■ **Problem details**:
Word for word, return the lines from the start of the entries below through the line that has "at 0x200. -/".
[Opening Material provided section]
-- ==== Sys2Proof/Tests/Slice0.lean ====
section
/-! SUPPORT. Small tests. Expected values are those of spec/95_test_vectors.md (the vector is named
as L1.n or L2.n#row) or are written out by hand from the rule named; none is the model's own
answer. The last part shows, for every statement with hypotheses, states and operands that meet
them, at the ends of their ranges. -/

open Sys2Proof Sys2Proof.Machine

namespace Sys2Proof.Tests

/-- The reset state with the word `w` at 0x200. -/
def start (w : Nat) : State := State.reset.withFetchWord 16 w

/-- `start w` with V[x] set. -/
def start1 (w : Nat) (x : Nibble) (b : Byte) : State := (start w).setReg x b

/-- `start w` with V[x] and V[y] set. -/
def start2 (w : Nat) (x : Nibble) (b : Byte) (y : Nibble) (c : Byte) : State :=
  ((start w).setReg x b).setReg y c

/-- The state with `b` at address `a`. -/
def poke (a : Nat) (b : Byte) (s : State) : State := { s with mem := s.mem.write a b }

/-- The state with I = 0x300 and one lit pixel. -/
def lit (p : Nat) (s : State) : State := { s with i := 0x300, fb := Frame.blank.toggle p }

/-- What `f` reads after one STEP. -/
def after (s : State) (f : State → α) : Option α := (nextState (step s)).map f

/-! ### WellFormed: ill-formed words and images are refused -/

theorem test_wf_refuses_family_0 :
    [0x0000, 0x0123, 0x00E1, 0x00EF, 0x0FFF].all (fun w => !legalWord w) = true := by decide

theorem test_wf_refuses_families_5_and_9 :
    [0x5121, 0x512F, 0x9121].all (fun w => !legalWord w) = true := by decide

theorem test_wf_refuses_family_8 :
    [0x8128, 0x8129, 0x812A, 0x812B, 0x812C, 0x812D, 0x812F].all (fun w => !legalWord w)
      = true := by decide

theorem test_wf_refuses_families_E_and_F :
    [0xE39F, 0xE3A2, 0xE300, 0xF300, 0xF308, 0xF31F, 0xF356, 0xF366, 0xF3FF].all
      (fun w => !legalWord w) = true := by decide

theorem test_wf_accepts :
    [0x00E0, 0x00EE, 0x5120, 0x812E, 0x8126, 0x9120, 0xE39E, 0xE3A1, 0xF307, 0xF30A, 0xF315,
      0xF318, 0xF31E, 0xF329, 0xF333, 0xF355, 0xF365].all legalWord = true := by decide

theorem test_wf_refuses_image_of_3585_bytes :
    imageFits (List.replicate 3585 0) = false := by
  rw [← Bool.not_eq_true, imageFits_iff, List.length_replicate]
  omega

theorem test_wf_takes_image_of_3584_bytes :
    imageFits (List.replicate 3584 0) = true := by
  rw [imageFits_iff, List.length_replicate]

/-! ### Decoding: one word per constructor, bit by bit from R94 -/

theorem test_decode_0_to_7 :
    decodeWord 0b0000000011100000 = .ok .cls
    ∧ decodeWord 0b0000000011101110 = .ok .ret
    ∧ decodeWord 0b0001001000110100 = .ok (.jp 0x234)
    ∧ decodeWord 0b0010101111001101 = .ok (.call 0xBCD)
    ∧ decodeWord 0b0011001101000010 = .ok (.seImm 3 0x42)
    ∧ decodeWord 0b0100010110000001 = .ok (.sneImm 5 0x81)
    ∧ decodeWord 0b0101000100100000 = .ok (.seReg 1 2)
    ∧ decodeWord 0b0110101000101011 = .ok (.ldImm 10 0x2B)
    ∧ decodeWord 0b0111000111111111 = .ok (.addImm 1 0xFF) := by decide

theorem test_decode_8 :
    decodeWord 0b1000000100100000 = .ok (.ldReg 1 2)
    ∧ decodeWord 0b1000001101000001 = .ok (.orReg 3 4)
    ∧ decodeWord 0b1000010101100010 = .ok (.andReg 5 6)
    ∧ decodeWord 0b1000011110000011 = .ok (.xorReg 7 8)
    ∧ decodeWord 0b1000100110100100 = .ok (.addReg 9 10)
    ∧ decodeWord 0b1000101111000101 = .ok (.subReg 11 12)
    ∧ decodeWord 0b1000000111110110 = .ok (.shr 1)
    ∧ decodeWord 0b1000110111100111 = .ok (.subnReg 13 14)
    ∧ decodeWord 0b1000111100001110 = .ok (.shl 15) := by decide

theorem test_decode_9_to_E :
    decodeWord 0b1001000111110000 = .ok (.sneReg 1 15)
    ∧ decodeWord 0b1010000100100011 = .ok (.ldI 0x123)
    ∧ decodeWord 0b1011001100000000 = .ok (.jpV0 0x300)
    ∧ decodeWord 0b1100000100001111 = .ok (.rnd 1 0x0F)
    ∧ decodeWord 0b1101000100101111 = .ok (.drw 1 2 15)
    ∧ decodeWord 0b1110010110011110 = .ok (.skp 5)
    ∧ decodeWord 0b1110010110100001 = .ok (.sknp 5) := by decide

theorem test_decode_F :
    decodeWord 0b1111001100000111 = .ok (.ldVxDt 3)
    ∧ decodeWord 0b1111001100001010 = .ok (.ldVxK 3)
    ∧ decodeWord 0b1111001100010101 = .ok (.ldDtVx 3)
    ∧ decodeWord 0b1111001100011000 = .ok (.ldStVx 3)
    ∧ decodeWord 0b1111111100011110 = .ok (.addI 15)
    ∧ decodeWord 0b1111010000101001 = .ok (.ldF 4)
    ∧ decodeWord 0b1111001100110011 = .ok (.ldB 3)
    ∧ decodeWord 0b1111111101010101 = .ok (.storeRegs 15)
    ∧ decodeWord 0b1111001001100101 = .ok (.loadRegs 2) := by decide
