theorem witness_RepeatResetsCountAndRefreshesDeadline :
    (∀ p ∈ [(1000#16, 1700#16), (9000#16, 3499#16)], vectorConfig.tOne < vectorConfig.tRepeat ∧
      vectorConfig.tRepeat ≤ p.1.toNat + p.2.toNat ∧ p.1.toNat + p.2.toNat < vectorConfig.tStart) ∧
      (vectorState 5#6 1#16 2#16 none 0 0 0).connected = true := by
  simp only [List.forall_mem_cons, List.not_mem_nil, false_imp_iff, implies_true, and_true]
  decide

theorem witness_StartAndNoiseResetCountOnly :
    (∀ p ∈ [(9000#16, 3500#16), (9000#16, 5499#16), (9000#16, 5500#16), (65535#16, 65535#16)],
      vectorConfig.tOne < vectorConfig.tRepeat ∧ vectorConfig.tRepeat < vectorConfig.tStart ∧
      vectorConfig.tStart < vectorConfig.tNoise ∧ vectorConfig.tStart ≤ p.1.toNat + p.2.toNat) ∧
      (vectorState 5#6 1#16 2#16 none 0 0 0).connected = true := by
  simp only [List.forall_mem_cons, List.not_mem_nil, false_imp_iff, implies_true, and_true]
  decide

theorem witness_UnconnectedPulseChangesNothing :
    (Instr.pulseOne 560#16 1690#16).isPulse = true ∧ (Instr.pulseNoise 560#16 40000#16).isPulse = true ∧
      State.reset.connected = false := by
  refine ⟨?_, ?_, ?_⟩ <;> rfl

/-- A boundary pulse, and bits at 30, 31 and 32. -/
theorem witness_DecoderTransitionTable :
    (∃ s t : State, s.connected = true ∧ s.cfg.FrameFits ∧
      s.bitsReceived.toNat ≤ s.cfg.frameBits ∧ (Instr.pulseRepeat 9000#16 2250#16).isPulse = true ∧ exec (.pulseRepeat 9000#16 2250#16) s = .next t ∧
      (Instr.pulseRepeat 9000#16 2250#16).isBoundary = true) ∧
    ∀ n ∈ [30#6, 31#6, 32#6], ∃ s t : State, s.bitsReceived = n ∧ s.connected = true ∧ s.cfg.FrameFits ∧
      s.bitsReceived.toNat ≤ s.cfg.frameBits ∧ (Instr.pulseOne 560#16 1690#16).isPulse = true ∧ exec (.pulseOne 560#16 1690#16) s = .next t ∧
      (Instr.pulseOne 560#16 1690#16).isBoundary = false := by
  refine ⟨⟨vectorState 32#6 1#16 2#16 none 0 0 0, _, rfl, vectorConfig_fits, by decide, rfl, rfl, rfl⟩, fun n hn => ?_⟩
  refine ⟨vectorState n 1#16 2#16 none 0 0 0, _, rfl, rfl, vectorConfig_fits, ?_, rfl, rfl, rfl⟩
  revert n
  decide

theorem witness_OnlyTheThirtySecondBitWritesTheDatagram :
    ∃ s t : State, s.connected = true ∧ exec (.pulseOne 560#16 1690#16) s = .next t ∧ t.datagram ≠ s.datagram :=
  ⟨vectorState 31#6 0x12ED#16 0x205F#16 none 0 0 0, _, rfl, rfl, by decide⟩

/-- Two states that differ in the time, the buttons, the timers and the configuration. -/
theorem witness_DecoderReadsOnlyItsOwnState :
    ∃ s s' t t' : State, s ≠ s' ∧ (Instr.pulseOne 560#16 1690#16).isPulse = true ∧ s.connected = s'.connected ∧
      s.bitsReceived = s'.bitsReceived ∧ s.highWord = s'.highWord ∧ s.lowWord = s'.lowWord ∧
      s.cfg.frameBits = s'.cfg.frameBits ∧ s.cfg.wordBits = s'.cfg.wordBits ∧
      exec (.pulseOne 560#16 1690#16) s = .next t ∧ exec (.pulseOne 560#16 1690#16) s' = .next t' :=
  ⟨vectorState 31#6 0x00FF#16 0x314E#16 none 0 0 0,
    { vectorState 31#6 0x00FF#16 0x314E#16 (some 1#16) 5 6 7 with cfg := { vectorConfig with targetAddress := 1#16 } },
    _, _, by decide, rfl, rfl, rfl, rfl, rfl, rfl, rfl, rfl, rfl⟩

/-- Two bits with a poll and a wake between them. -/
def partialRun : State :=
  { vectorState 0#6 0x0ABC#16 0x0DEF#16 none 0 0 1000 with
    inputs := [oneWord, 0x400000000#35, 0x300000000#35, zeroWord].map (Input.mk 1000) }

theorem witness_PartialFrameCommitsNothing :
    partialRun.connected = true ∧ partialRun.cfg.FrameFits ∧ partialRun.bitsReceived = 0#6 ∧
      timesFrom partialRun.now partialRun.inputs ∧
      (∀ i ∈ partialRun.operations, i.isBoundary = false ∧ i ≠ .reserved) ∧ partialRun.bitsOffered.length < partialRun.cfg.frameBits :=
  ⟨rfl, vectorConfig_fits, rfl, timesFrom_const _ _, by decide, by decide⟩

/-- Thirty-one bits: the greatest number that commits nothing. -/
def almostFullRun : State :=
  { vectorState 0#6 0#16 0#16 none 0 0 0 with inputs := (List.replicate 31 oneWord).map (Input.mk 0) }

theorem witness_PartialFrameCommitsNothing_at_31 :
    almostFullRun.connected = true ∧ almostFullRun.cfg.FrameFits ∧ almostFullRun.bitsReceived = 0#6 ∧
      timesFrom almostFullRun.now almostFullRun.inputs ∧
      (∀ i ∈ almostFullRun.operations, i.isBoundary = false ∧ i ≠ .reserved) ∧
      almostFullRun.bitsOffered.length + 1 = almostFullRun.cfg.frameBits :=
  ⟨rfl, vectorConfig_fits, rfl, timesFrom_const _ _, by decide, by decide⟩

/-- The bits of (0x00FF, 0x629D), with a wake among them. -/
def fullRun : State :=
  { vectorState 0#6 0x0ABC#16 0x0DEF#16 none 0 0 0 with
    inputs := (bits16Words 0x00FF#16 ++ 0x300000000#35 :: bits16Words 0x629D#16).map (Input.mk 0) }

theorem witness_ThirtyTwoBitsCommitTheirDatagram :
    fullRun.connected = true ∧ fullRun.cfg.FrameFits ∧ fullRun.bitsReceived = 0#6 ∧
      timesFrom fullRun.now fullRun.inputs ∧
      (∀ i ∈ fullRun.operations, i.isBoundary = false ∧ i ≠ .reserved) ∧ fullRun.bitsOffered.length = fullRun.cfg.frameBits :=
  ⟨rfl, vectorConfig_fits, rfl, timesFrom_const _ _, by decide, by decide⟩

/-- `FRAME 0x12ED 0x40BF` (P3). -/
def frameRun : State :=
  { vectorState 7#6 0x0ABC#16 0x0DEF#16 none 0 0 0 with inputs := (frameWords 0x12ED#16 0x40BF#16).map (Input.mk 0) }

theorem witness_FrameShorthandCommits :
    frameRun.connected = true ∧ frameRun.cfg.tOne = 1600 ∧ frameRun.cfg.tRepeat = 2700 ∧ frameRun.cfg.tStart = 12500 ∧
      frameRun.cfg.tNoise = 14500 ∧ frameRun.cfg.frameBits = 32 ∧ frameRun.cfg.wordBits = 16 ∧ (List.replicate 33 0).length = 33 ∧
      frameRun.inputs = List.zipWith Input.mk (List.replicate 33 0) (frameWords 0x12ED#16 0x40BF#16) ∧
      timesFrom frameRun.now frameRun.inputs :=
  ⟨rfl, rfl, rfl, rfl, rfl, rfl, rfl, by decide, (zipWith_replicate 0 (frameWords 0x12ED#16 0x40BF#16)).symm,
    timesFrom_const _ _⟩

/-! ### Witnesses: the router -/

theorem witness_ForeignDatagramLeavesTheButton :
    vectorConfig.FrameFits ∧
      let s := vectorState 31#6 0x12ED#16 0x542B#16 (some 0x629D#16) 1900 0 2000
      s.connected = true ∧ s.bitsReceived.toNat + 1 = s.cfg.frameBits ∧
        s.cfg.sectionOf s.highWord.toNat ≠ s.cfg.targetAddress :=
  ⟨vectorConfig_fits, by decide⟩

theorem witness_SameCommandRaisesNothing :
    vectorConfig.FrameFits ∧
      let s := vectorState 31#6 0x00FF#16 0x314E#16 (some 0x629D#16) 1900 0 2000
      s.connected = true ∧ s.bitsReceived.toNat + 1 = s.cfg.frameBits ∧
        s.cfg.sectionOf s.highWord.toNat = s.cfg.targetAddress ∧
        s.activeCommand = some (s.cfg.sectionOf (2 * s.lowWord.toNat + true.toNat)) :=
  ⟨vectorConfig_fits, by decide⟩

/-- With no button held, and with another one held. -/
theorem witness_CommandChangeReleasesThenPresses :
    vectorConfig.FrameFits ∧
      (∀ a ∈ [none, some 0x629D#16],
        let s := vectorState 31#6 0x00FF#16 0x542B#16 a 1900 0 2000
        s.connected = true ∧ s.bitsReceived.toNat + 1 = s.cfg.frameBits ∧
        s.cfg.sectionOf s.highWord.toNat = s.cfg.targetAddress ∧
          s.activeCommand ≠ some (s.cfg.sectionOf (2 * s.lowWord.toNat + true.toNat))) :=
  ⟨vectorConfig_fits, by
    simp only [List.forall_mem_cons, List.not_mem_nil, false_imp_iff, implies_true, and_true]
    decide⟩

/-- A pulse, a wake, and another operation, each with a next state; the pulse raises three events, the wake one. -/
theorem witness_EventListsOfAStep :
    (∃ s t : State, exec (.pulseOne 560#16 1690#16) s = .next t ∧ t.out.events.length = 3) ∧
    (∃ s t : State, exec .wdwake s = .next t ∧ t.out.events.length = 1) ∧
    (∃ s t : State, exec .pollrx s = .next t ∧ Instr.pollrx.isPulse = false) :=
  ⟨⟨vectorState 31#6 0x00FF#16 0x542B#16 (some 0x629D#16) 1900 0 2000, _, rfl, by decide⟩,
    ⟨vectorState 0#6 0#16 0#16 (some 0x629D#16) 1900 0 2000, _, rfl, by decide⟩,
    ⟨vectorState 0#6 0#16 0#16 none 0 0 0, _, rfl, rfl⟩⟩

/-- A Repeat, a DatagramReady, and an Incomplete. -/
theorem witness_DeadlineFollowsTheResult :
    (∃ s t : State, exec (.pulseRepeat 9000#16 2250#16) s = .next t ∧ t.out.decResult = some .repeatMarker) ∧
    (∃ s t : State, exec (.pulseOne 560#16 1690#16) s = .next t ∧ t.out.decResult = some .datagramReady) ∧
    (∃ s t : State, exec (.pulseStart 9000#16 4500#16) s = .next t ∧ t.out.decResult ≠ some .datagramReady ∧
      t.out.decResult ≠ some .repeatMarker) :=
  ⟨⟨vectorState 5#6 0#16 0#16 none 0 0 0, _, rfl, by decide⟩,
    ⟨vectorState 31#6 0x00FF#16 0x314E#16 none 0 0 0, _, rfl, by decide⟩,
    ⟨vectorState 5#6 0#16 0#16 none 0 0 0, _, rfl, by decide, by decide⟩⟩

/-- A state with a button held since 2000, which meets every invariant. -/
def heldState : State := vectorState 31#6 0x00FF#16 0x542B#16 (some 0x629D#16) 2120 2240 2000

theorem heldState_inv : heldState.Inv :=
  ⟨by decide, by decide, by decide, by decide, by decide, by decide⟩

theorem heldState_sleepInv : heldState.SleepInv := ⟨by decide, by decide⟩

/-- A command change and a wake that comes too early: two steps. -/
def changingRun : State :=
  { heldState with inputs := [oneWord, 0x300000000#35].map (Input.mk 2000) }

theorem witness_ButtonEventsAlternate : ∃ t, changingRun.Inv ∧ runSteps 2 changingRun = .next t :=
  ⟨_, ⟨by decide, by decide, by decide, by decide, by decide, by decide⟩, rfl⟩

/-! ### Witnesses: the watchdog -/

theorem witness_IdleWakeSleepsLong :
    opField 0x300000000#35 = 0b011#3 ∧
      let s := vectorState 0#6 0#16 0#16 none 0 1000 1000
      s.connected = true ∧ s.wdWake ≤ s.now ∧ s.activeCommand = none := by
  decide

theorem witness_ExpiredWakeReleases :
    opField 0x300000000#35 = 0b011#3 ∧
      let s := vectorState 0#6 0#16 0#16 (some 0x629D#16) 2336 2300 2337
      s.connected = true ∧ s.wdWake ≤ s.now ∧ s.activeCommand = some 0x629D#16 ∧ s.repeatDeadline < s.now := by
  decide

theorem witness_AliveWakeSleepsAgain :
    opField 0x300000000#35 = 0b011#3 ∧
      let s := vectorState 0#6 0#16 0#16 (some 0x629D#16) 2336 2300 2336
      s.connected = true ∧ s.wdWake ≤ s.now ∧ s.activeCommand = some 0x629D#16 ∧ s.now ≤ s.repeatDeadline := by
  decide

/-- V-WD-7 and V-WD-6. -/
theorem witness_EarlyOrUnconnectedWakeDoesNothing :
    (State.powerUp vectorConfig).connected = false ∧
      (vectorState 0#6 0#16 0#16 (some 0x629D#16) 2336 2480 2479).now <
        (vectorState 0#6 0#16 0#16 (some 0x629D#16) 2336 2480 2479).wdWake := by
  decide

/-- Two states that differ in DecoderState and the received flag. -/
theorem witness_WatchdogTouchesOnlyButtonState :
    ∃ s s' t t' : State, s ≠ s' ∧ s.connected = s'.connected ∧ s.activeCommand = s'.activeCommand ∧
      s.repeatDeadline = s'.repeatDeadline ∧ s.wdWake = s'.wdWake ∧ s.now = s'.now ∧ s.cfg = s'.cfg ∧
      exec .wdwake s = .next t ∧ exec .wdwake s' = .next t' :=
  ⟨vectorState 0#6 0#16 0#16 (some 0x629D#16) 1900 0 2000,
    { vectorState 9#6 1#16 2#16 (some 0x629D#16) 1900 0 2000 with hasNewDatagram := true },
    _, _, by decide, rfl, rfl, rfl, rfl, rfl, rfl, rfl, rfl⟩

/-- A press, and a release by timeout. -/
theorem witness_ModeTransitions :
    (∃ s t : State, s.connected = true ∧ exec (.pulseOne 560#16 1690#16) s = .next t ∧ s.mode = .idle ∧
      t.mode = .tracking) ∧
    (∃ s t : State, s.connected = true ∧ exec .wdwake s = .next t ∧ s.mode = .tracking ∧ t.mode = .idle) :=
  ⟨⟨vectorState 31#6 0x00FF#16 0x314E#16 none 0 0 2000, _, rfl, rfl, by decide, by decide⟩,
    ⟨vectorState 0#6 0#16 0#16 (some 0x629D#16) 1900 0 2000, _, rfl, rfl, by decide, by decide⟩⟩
[Closing Material provided section]
■ **Output of the task**:
-- ==== Sys2Proof/Tests/Slice0.lean ====
section
/-! SUPPORT. Small tests. Expected values are those of spec/95_test_vectors.md (the vector is named
as L1.n or L2.n#row) or are written out by hand from the rule named; none is the model's own
answer. The last part shows, for every statement with hypotheses, states and operands that meet
them, at the ends of their ranges. -/

open Sys2Proof Sys2Proof.Machine

namespace Sys2Proof.Tests

/-- The reset state with the word `w` at 0x200. -/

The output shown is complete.